The obvious lesson here is that science gives voice to even the wildest of ideas. The objectivity that science enjoys is based exclusively on the gathering of evidence. That’s it. The framing of the question, which methods to use, and how one draws conclusions is all subject to biases and politics. However, all scientists expect that once a method is selected, the data were in fact obtained exactly as stated and in the most complete and rigorous way possible. This is what allows one scientist to look on another’s work and criticize it. The reviewer of The Trauma Myth noted Clancy did not dwell on this idea, which is a shame. Intellectual honesty can often be at odds with political expediency or comfort. It seems that laymen and Clancy’s colleagues would do well to focus on those subjects, however many or few of them, who had not reported these sexual assaults, regardless of whether Clancy is correct or not.
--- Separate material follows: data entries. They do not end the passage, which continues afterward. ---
-- ==== Sys2Proof/Machine/Banks.lean ====
section
/-! DEFINITION. Scratchpad banks: ports, ownership, power states, row tests and the rotate alias (chapter 10). -/
namespace Sys2Proof.Machine

/-- Device address of bank offset off (Table SYS-4). -/
def bankAddr (b off : Nat) : Nat := 0x4000000000 + b * 65536 + off

/-- Control-space offset of a register of bank b. -/
def bk (b off : Nat) : Nat := cr (0x100 + b) off

/-- Owner code of an initiator (Table BANK-1); 64, which no bank holds, for the pilot and the lamplighter. -/
def ownerCode : Initiator → Nat
  | .core c => if c.val = 5 then 6 else c.val + 1
  | .engine k => 8 + k.val
  | .hostBlock => 0x0C
  | .fabric => 0x0D
  | .probe => 0x0E
  | .pilot => 64
  | .lamplighter => 64

/-- A code that BANKb_OWNER may take (Table BANK-1). -/
def ownerValid (c : Nat) : Bool := decide (c ≤ 6) || (decide (8 ≤ c) && decide (c ≤ 0x0E)) || c == 0x3F

/-- BANKb_OWNER.OWNER. -/
def State.owner (s : State) (b : Nat) : Nat := if b = 63 then 6 else s.fld (bk b 0) 0 6
/-- Initiator i passes the owner check of bank b (R243). -/
def State.owns (s : State) (b : Nat) (i : Initiator) : Bool := s.owner b == 0x3F || s.owner b == ownerCode i
/-- BANKb_PWR.STATE: 0 ON, 1 RETENTION, 2 OFF, 3 WAKING. -/
def State.bankPwr (s : State) (b : Nat) : Nat := s.fld (bk b 8) 30 2
/-- The state changed. -/
def setBankPwr (b v : Nat) (s : State) : State := s.setF (bk b 8) 30 2 v
/-- BANKb_OWNER.PEND. -/
def State.bankPend (s : State) (b : Nat) : Bool := s.bit (bk b 0) 31

/-- What an access gives: ring status and the eight bytes of its word. -/
structure BankAns where
  status : RStat
  word : Nat
  st : State

/-- The word with the enabled byte lanes replaced. -/
def lanes (old new mask : Nat) : Nat :=
  (List.range 8).foldl (fun w k => if mask.testBit k then setBits w (8 * k) 8 (bits new (8 * k) 8) else w) old

/-- The row of a word that is found uncorrectable moves to the front of the test order (R253). -/
def frontRow (b w : Nat) (s : State) : State := s.modBank b (fun k => { k with first := w / 8 :: k.first.filter (· != w / 8) })

/-- A read that finds a word uncorrectable: BANKb_STAT.UE is set, and the event logged (R254). -/
def bankUe (b w : Nat) (s : State) : State :=
  let s1 := s.setB (bk b 0x10) 27
  let s2 := s1.reportN 7 1 (0x100 + b) (b * 65536 + w) (s1.r32 (bk b 0x10))
  frontRow b w s2

/-- An accepted access to word w of bank b: lanes to write, if any (R249, R252, R254). -/
def bankWord (b w : Nat) (write : Option (Nat × Nat)) (s : State) : BankAns :=
  let a := bankAddr b (8 * w)
  match (s.bank b).test with
  | some t =>
    if t.row = w / 8 then
      let c := t.buf.getD (w % 8) (0, false)
      let put := fun (v : Nat) => s.modBank b (fun k => { k with test := some { t with buf := t.buf.set (w % 8) (BitVec.ofNat 64 v, false) } })
      match write with
      | none => if c.2 then ⟨.dataError, 0, bankUe b w s⟩ else ⟨.ok, c.1.toNat, s⟩
      | some (mask, v) => if c.2 ∧ mask % 256 ≠ 255 then ⟨.dataError, 0, frontRow b w s⟩ else ⟨.ok, 0, put (lanes c.1.toNat v mask)⟩
    else bankWordMem a s write
  | none => bankWordMem a s write
where
  /-- the same on the stored word -/
  bankWordMem (a : Nat) (s : State) (write : Option (Nat × Nat)) : BankAns :=
    let fl := tget (konst Flaw.none) s.flaw a
    let s0 : State := { s with flaw := tset (konst Flaw.none) s.flaw a .none }
    match write with
    | none =>
      match fl with
      | .none => ⟨.ok, s.num a 8, s⟩
      | .correctable => ⟨.ok, s.num a 8, s0.incF (bk b 0x18) 16 16 1⟩
      | .uncorrectable => ⟨.dataError, 0, bankUe b w s⟩
    | some (mask, v) =>
      if fl = .uncorrectable ∧ mask % 256 ≠ 255 then ⟨.dataError, 0, frontRow b w s⟩
      else ⟨.ok, 0, s0.setBytes a (toBytes 8 (lanes (s.num a 8) v mask))⟩

/-- The lanes of a window access: offset in the word, size in bytes. -/
def laneMask (off n : Nat) : Nat := (2 ^ n - 1) * 2 ^ off % 256

/-- A refused port-A access (R243). -/
def bankRefuse (b a : Nat) (s : State) : State :=
  (((s.setB (bk b 0x10) 30).incF (bk b 0x18) 8 8 1)).report 1 3 (0x100 + b) 3 a 3

/-- Bytes of a request. -/
def reqBytes (r : BankReq) : Nat := match r.rot with | some k => k.val + 1 | none => r.size.bytes

/-- The value an alias write brings, rotated left by r bytes (R251). -/
def rotL (r v : Nat) : Nat := v % 2 ^ 64 * 2 ^ (8 * r) % 2 ^ 64 + v % 2 ^ 64 / 2 ^ (64 - 8 * r)

/-- A word rotated right by r bytes. -/
def rotR (r w : Nat) : Nat := w / 2 ^ (8 * r) + w % 2 ^ (8 * r) * 2 ^ (64 - 8 * r)

/-- Lanes and value with which a request writes its word (R242, R251). -/
def reqLanes (r : BankReq) : Option (Nat × Nat) :=
  let o := r.off.toNat % 8
  match r.rot with
  | some _ => r.write.map (fun v => (laneMask o (min (reqBytes r) (8 - o)), rotL o v.toNat))
  | none => r.write.map (fun v => (laneMask o (reqBytes r), v.toNat * 2 ^ (8 * o)))

/-- The data a request takes of its word. -/
def reqTake (r : BankReq) (w : Nat) : Nat :=
  let o := r.off.toNat % 8
  (match r.rot with | some _ => rotR o w | none => w / 2 ^ (8 * o)) % 2 ^ (8 * reqBytes r)

/-- A request accepted by an ON bank: status, data of the access, state. -/
def bankAccept (b : Nat) (r : BankReq) (s : State) : BankAns :=
  let x := bankWord b (r.off.toNat / 8) (reqLanes r) s
  { x with word := reqTake r x.word }

/-- Whether a window access is naturally aligned (R242); the alias takes any byte address (R251). -/
def reqAligned (r : BankReq) : Bool := r.rot.isSome || r.off.toNat % r.size.bytes == 0

/-- The device address of a request. -/
def reqAddr (b : Nat) (r : BankReq) : Nat := (if r.rot.isSome then 0x4080000000 + b * 65536 else bankAddr b 0) + r.off.toNat

/-- Key of an initiator's last response. -/
def respKey (i : Initiator) : Nat := match i with | .pilot => 65 | .lamplighter => 66 | i => ownerCode i

/-- The response an initiator receives (R260). -/
def respond (i : Initiator) (tag : Nat) (status : RStat) (data : List Byte) (s : State) : State :=
  { s with resps := tset (konst none) s.resps (respKey i) (some ⟨tag, status, data⟩) }

/-- The answer to a window request goes back to its initiator. -/
def bankAnswer (r : BankReq) (x : BankAns) : State :=
  respond r.init 0 x.status (if r.write.isSome then [] else toBytes (reqBytes r) x.word) x.st

/-- A request that waited is accepted, after a second owner check on port A (R245). -/
def bankServe (b : Nat) (e : Bool × BankReq) (s : State) : State :=
  if !e.1 && !s.owns b e.2.init then
    bankAnswer e.2 ⟨.notOwner, 0, bankRefuse b (reqAddr b e.2) s⟩
  else bankAnswer e.2 (bankAccept b e.2 s)

/-- A request that reaches the bank: held by a handover, refused, stalled, answered BANK_OFF, or accepted (R243, R245, R247). -/
def bankArrive (b : Nat) (portB : Bool) (r : BankReq) (s : State) : State :=
  if !portB && s.bankPend b then s.modBank b (fun k => { k with held := k.held ++ [r] })
  else if !portB && !s.owns b r.init then bankAnswer r ⟨.notOwner, 0, bankRefuse b (reqAddr b r) s⟩
  else match s.bankPwr b with
    | 0 => bankAnswer r (bankAccept b r s)
    | 1 => s.modBank b (fun k => { k with waking := true, stalled := k.stalled ++ [(portB, r)] })
    | 2 => bankAnswer r ⟨.bankOff, 0, s⟩
    | _ => s.modBank b (fun k => { k with stalled := k.stalled ++ [(portB, r)] })

/-- The contents of a bank are lost (R248). -/
def clearBank (b : Nat) (s : State) : State :=
  let inB := fun (a : Nat) => decide (bankAddr b 0 ≤ a) && decide (a < bankAddr b 65536)
  { s with mem := s.mem.filter (fun e => !inB e.1), flaw := s.flaw.filter (fun e => !inB e.1) }

/-- A power command acts on a bank that no row test holds and that is not waking (R248). -/
def bankCmdAct (b : Nat) (c : BankCmd) (s : State) : State :=
  match c with
  | .retention => if s.bankPwr b = 0 then setBankPwr b 1 s else s
  | .off => if s.bankPwr b ≤ 1 then clearBank b (setBankPwr b 2 s) else s
  | .on => if s.bankPwr b = 2 then setBankPwr b 3 s else if s.bankPwr b = 1 then s.modBank b (fun k => { k with waking := true }) else s

/-- A row test holds the bank, or it wakes: a command waits (R248). -/
def State.bankBusy (s : State) (b : Nat) : Bool := (s.bank b).test.isSome || s.bankPwr b == 3 || (s.bank b).waking

/-- Commands act in order, until one makes the bank wake: the others wait for that. -/
def bankCmdsAct (b : Nat) : List BankCmd → State → State
  | [], s => s
  | c :: cs, s => if s.bankBusy b then s.modBank b (fun k => { k with cmds := c :: cs }) else bankCmdsAct b cs (bankCmdAct b c s)

/-- The commands that waited act now. -/
def bankCmdDue (b : Nat) (s : State) : State := bankCmdsAct b (s.bank b).cmds (s.modBank b (fun k => { k with cmds := [] }))

/-- Both requests write one word (R250). -/
def sameWord (x y : BankReq) : Bool := x.write.isSome && y.write.isSome && x.off.toNat / 8 == y.off.toNat / 8

/-- The function whose mailbox slot holds an offset that the host block writes through port B (Table HOST-2); bank 2 is the physical function's (log entry 36). -/
def slotFn (b off : Nat) : Nat := if b = 3 then off / 256 else if b = 2 then 0 else 128 * b + off / 512

/-- Port B's write of a word that port A writes in the same nc is discarded, shown and counted, also for its function (R250, R277). -/
def collide (b : Nat) (r : BankReq) (s : State) : State :=
  let s1 := (s.setB (bk b 0x10) 31).incF (bk b 0x18) 0 8 1
  respond r.init 0 .collision [] (s1.modFn (slotFn b r.off.toNat) (fun x => { x with coll := BitVec.ofNat 16 (satAdd 16 x.coll.toNat 1) }))

/-- What the two ports of an ON bank accept in one nc: writes come first, and of two writes of one word port B's is discarded (R249, R250). -/
def bankBoth (b : Nat) (pA pB : Option BankReq) (s : State) : State :=
  match pA, pB with
  | some x, some y =>
    if sameWord x y && s.owns b x.init then collide b y (bankServe b (false, x) s)
    else if y.write.isSome && x.write.isNone then bankServe b (false, x) (bankServe b (true, y) s)
    else bankServe b (true, y) (bankServe b (false, x) s)
  | some x, none => bankServe b (false, x) s
  | none, some y => bankServe b (true, y) s
  | none, none => s

/-- Accesses that wait at the two ports are accepted in order, one of each port a nc (R241). -/
def bankDrain (b : Nat) : List BankReq → List BankReq → State → State
  | x :: xs, ys, s => bankDrain b xs ys.tail (bankBoth b (some x) ys.head? s)
  | [], ys, s => each ys (fun y s => bankServe b (true, y) s) s

/-- The bank takes part in a wake: OFF to ON, or RETENTION left for an access or a command (R247, R248). -/
def State.bankWakes (s : State) (b : Nat) : Bool := s.bankPwr b == 3 || (s.bankPwr b == 1 && (s.bank b).waking)

/-- A waking bank is ON and accepts the accesses that it stalled (R247). -/
def wakeServe (b : Nat) (s : State) : State :=
  if s.bankWakes b then
    let st := (s.bank b).stalled
    let port := fun (p : Bool) => (st.filter (·.1 == p)).map (·.2)
    bankDrain b (port false) (port true) ((setBankPwr b 0 s).modBank b (fun k => { k with waking := false, stalled := [] }))
  else s

/-- The isolated port of bank b absorbs posted writes (R265). -/
def State.bankIsolated (s : State) (b : Nat) : Bool := s.isolated (bankStop b) (4 + b % 4)

/-- Stop M's regulator holds the probes' writes to bank b to tokens (R263). -/
def State.traceRegulated (s : State) (b : Nat) : Bool := bankStop b != 7 && (s.bucket 7 false).1 != 0

/-- Word i of record n of a trace reaches bank b: absorbed by its isolated port, stopped where no route leads there, refused, or written unless the bank is OFF
(R243, R247, R265, R267). -/
def traceWord (b n rec_ i : Nat) (s : State) : State :=
  if s.noRoute 0 7 (bankStop b) then s
  else if s.bankIsolated b then s.incF (cr 0x40 0x140) 0 32 1
  else if !s.owns b .probe then bankRefuse b (bankAddr b (32 * n + 8 * i)) s
  else if s.bankPwr b = 2 then s
  else (bankWord b (4 * n + i) (some (255, bits rec_ (64 * i) 64)) s).st

/-- A 32-byte trace record of probe k goes to its bank at NEXT as four posted writes of 8 bytes from the port of page PROBE, each of which spends a token; past
record 2,047 the probe stops, unless it wraps (R263, R272; log entry 43). -/
def traceStore (k rec_ : Nat) (s : State) : State :=
  let a := cr 0x41 (0x40 * k)
  let b := s.fld a 15 6
  if s.bit a 14 then s
  else
    let n := s.fld (a + 0x28) 16 11
    let s1 := when (s.traceRegulated b) (setToken 7 false (s.token 7 false - 4096)) s
    let s2 := (each (List.range 4) (traceWord b n rec_) s1).setF (a + 0x28) 16 11 ((n + 1) % 2048)
    if n = 2047 ∧ ¬ s.bit a 30 then s2.setB a 14 else s2

/-- A record for bank b can set out and be taken: tokens are there, and the port is isolated or the bank accepts: no handover and no wake is under way, and it is not in
RETENTION. -/
def State.traceReady (s : State) (b : Nat) : Bool :=
  (!s.traceRegulated b || decide (4096 ≤ s.token 7 false))
    && (s.bankIsolated b || (!s.bankPend b && (s.bankPwr b == 0 || s.bankPwr b == 2 || !s.owns b .probe)))

/-- Queued records of probe k for bank b go out in order while they can. -/
def traceGo (k b : Nat) : List Nat → State → State
  | [], s => { s with traceQ := tset (konst []) s.traceQ k [] }
  | r :: rs, s => if s.traceReady b then traceGo k b rs (traceStore k r s) else { s with traceQ := tset (konst []) s.traceQ k (r :: rs) }

/-- The records that the probes have queued for bank b are written, once it accepts them (R272). -/
def traceDrain (b : Nat) (s : State) : State :=
  each (s.traceQ.filter (fun e => s.fld (cr 0x41 (0x40 * e.1)) 15 6 == b)) (fun e s => traceGo e.1 b e.2 s) s

/-- A matching packet's record: written, or queued for the bank, which a record in RETENTION wakes; dropped with 16 queued (R272). -/
def traceRecord (k rec_ : Nat) (s : State) : State :=
  let a := cr 0x41 (0x40 * k)
  let b := s.fld a 15 6
  if !s.bit a 21 || s.bit a 14 || b == 63 then s
  else
    let q := tget (konst []) s.traceQ k
    if 16 ≤ q.length then s.incF (a + 0x28) 0 16 1
    else
      let s1 : State := { s with traceQ := tset (konst []) s.traceQ k (q ++ [rec_]) }
      traceDrain b (if s1.bankPwr b = 1 ∧ s1.owns b .probe ∧ ¬ s1.bankPend b then s1.modBank b (fun k => { k with waking := true }) else s1)

/-- BANK_WAKE_COMPLETE: the stalled accesses, the probes' records, then a command that waited (R247, R248). -/
def wakeComplete (b : Nat) (s : State) : State := if s.bankWakes b then bankCmdDue b (traceDrain b (wakeServe b s)) else s

/-- The new owner takes effect and the held requests are checked in arrival order (R245). -/
def handoverComplete (b : Nat) (s : State) : State :=
  match (s.bank b).newOwner with
  | none => s
  | some c =>
    let h := (s.bank b).held
    let s1 := ((s.setF (bk b 0) 0 6 c.toNat).setF (bk b 0) 31 1 0).release 4 b
    traceDrain b (each h (bankArrive b false) (s1.modBank b (fun k => { k with newOwner := none, held := [] })))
The reviewer noted that the main point in The Trauma Myth is that sex crimes are underreported, and possibly due to children being confused by the fact that they had not felt traumatized (and thus somehow thought that they were not victims). I hope for their sakes that Clancy, her colleagues, and her current opponents can work to ensure that all victims of child abuse can come forward and obtain justice against the perpetrators.